(Collected data entries)
+++
/-! ### HALT (R397) -/

/-- A HALT cause, which acts in any mode from LOAD on and is ignored in HALT. For cause POWER the log entry is written
after the restart (R414). -/
def Mach.halt (m : Mach) (cause detail : Nat) : Mach :=
  if m.mode = .halt ∨ m.mode = .hold then m
  else
    let m := (m.put F.SYS_HALT_CAUSE cause).put F.SYS_HALT_DETAIL detail |>.enterMode .halt
    let m := m.setPwr { m.pwr with s5 := 0 }
    if cause = 2 then m.troubleNoEntry F.SYS_TROUBLE_HALT else m.trouble F.SYS_TROUBLE_HALT 0 detail cause

/-- In QUARANTINE no flit leaves but CONFIG and STATE (R117), also none that waited. -/
def Mach.quietPorts (m : Mach) : Mach :=
  (List.range 8).foldl (fun (m : Mach) p =>
    let x := m.fabPort p
    m.setFabPort p { x with txq := x.txq.filter TxFlit.inQuarantine }) m

/-- QUARANTINE with a cause of R382. -/
def Mach.quarantine (m : Mach) (cause : Nat) : Mach := ((m.put F.CFG_STATUS_CAUSE cause).enterMode .quarantine).quietPorts

/-! ### Requests (R390) -/

/-- At least one SLEEP wake source is enabled (R394). -/
def Mach.sleepWakes (m : Mach) : Bool :=
  m.on F.TCH_PROX_CFG_GROUP_EN || bits (m.get F.SYS_WAKE_CFG_GPIO) 0 4 ≠ 0 || m.on F.SYS_WAKE_CFG_TIMER

/-- R389 allows the request from the present mode. -/
def Mach.requestAllowed (m : Mach) (target : Nat) : Bool :=
  match target with
  | 5 => m.mode = .standby
  | 8 => m.mode.operating
  | 9 => m.mode = .standby && m.sleepWakes
  | 10 => (m.mode.operating || m.mode = .standby) && m.get F.CFG_SVC_STATUS_RESULT = 1
  | 11 => m.mode ≠ .hold
  | _ => false

/-- The target is the present mode, which a request leaves as it is. -/
def Mach.requestPresent (m : Mach) (target : Nat) : Bool :=
  match target with
  | 5 => m.mode.operating
  | 8 => m.mode = .standby
  | 9 => m.mode = .sleep
  | 10 => m.mode = .service
  | 11 => m.mode = .halt
  | _ => false

/-- A refused request sets REFUSED and raises event 10 beside BAD_VALUE. -/
def Mach.requestRefused (m : Mach) : Mach := ((m.refuse .SYS_MODE_REQ 0).put F.SYS_MODE_REQ_STATUS 2).raise 10

/-- A write of TARGET to SYS_MODE_REQ by a master. -/
def Mach.modeRequest (m : Mach) (master target : Nat) : Mach :=
  if m.requestPresent target then m.put F.SYS_MODE_REQ_STATUS 1
  else if !m.requestAllowed target then m.requestRefused
  else
    let m := m.put F.SYS_MODE_REQ_STATUS 1
    match target with
    | 5 => m.wakeUp 1 0
    | 8 => (m.enterMode .standby).timerWake
    | 9 => (m.setSys { m.sys with entering := true, wake := none }).enterMode .sleep
    | 10 => m.enterMode .service
    | _ => m.halt 7 master

/-! ### Leaving JOIN (R391, R392) -/

/-- The node shows a picture: it holds the DISPLAY or the CONSOLE role. -/
def Mach.shows (m : Mach) : Bool := m.cfg.roles.testBit 0 || m.cfg.roles.testBit 3

def Mach.mayLeaveJoin (m : Mach) : Bool :=
  m.on F.FAB_NODE_ID_VALID
    && (m.servo = servoLocked || m.on F.TIME_STATUS_IS_ROOT || m.sys.joinLate)
    && (!m.shows || m.on F.SCN_STATUS_ALIGNED)

/-- LEAVE_JOIN. -/
def Mach.leaveJoin (m : Mach) : Mach := if m.mode = .join ∧ m.mayLeaveJoin then m.enterMode m.operatingMode else m

/-- JOIN_LIMIT. -/
def Mach.joinLimit (m : Mach) : Mach :=
  if m.mode ≠ .join then m
  else
    let m := (m.trouble F.SYS_TROUBLE_JOIN_LIMIT).raise 9
    if !m.on F.FAB_NODE_ID_VALID then m.quarantine 19
    else (m.setSys { m.sys with joinLate := true }).leaveJoin

/-! ### The watchdog (R404) -/

/-- The watchdog counts. -/
def Mach.wdtCounts (m : Mach) : Bool :=
  m.on F.SYS_WDT_CFG_EN && (m.mode = .join || m.mode.operating || m.mode = .standby)

def Mach.wdtRestart (m : Mach) : Mach := m.setSys { m.sys with wdtStart := m.raw, wdtWarned := false }

/-- A write to SYS_WDT_KICK. -/
def Mach.wdtKick (m : Mach) (value : Nat) : Mach :=
  if value % 65536 = (m.get F.SYS_WDT_STATUS_SEQ + 1) % 65536 then (m.advance F.SYS_WDT_STATUS_SEQ).wdtRestart
  else m.bump F.SYS_WDT_STATUS_BAD_KICKS

/-- SYS_WDT_WARN. -/
def Mach.wdtWarn (m : Mach) : Mach :=
  if m.wdtCounts ∧ !m.sys.wdtWarned then (m.setSys { m.sys with wdtWarned := true }).raise 5 else m

/-- The expiry's records: whether the node resets, or halts at MAX (R405). -/
def Mach.wdtExpire (m : Mach) : Bool × Mach :=
  let m := m.trouble F.SYS_TROUBLE_WDT
  let n := m.get F.SYS_WDT_STATUS_COUNT + 1
  if m.get F.SYS_WDT_CFG_MAX ≤ n then (false, m.halt 6 (n - 1)) else (true, m.put F.SYS_WDT_STATUS_COUNT n)

/-- WDT_COUNT_DROP. -/
def Mach.wdtCountDrop (m : Mach) : Mach := m.put F.SYS_WDT_STATUS_COUNT (m.get F.SYS_WDT_STATUS_COUNT - 1)

/-! ### Stages (R408, R411) -/

/-- The stage changes; `rail` is the monitor that caused a rise, 15 for the floor or temperature. -/
def Mach.setStage (m : Mach) (new rail : Nat) : Mach :=
  let old := m.stage
  if new = old then m
  else
    let m := (m.put F.PWR_STATUS_STAGE new).put F.SYS_MODE_STAGE new
    let m := m.putB F.TST_STATUS_PAUSED (new ≠ 0)
    let m :=
      if old < new then
        let m := ((m.put F.PWR_STATUS_RAIL rail).raise 3).count 15
        if old < 2 ∧ 2 ≤ new then m.trouble F.PWR_TROUBLE_SHED else m
      else (if m.mode.operating then (m.raise 4).encStart false else m.raise 4)
    if m.mode.operating ∧ new < 5 then m.enterMode m.operatingMode else m

/-- max(PWR_SHED.FLOOR, thermal floor). -/
def Mach.stageWant (m : Mach) : Nat := max (m.get F.PWR_SHED_FLOOR) m.pwr.thermal

/-- stage = max(stage, want), as each cycle ends. -/
def Mach.stageFloor (m : Mach) : Mach := if m.stage < m.stageWant then m.setStage m.stageWant 15 else m

/-! ### Rail monitors (R406, R407) -/

def railNominal : List Nat := [750, 800, 800, 900, 1200, 1050, 500, 1800, 3300]

/-- The monitor is watched: all from LOAD on; in SLEEP VDD_AON, and VDDA_TCH while a proximity group is enabled. -/
def Mach.railWatched (m : Mach) (r : Nat) : Bool :=
  match m.mode with
  | .hold => false
  | .sleep => r = 2 || (r = 8 && m.on F.TCH_PROX_CFG_GROUP_EN)
  | _ => r < 9

def Mach.showWatched (m : Mach) : Mach :=
  (List.range 9).foldl (fun (m : Mach) r => m.putB F.PWR_RAIL_STATUS_WATCHED (m.railWatched r) r) m

/-- A watched monitor in state `st` or worse. -/
def Mach.railIn (m : Mach) (st : Nat) : Option Nat :=
  (List.range 9).find? fun r => m.railWatched r && decide (st ≤ m.get F.PWR_RAIL_STATUS_STATE r)

/-- The state that a voltage which has held for DWELL gives (R406): 0 OK, 1 LOW, 2 CRIT. -/
def Mach.railNext (m : Mach) (r mv : Nat) : Nat :=
  let st := m.get F.PWR_RAIL_STATUS_STATE r
  let nom := railNominal.getD r 0
  let t1 := m.get F.PWR_RAIL_CFG_T1_PM r
  let t2 := m.get F.PWR_RAIL_CFG_T2_PM r
  let hy := m.get F.PWR_RAIL_CFG_HYST_PM r
  let v := mv * 1000
  if v < nom * (1000 - t2) then 2
  else if st = 2 then (if nom * (1000 - t2 + hy) < v then 1 else 2)
  else if v < nom * (1000 - t1) then 1
  else if st = 1 then (if nom * (1000 - t1 + hy) < v then 0 else 1)
  else 0

/-- PWR_RAIL: the monitor's new state, and what the stage controller does in the cycle. -/
def Mach.pwrRail (m : Mach) (r mv : Nat) : Mach :=
  if !m.railWatched r then m
  else
    let old := m.get F.PWR_RAIL_STATUS_STATE r
    let new := m.railNext r mv
    let was := (m.railIn 1).isSome
    let wasCrit := (m.railIn 2).isSome
    let m := m.put F.PWR_RAIL_STATUS_MV mv r
    let m := m.put F.PWR_RAIL_MIN_MIN_MV (min mv (m.get F.PWR_RAIL_MIN_MIN_MV r)) r
    let low := min mv ((tFind m.pwr.sagMin r).getD mv)
    let sag := if new = 0 then tDel m.pwr.sagMin r else tIns m.pwr.sagMin r low
    let m := m.setPwr { m.pwr with sagMin := sag }
    if new = old then m
    else
      let m := (m.put F.PWR_RAIL_STATUS_STATE new r).raise 2
      let m := if new = 1 ∨ old = 0 then m.trouble F.PWR_TROUBLE_SAG else m
      let m := if new = 2 then m.trouble F.PWR_TROUBLE_CRIT else m
      let m :=
        if (m.railIn 2).isSome then (if wasCrit then m else m.setStage (max m.stage 4) r)
        else if (m.railIn 1).isSome ∧ !was then m.setStage (max m.stage 1) r
        else m
      m.stageFloor
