-- ==== Sys2Proof/Machine/Step.lean ====
section
/-! DEFINITION. One step: the command that has waited longest, or one tick of the raw counter when none waits. -/

namespace Sys2Proof.Machine

/-- A step of the block. -/
def step (s : State) : Host.Outcome State Fault Refusal :=
  match s.pending with
  | [] => s.idle
  | c :: rest => exec c { s with pending := rest }

/-- The command that a word spells, at the front of the queue. -/
def State.withFetchWord (s : State) (nbits w : Nat) : State :=
  match decodeTableWord nbits w with
  | some c => { s with pending := c :: s.pending }
  | none => s

end Sys2Proof.Machine
end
+++
> Goal of the exercise
Would you copy out exactly the lines above that start at the one containing "if m.get F.SYS_WDT_CFG_MAX" and end at the one containing "def Mach.setStage (m", inclusive?

> Your response
  if m.get F.SYS_WDT_CFG_MAX ≤ n then (false, m.halt 6 (n - 1)) else (true, m.put F.SYS_WDT_STATUS_COUNT n)

/-- WDT_COUNT_DROP. -/
def Mach.wdtCountDrop (m : Mach) : Mach := m.put F.SYS_WDT_STATUS_COUNT (m.get F.SYS_WDT_STATUS_COUNT - 1)

/-! ### Stages (R408, R411) -/

/-- The stage changes; `rail` is the monitor that caused a rise, 15 for the floor or temperature. -/
def Mach.setStage (m : Mach) (new rail : Nat) : Mach :=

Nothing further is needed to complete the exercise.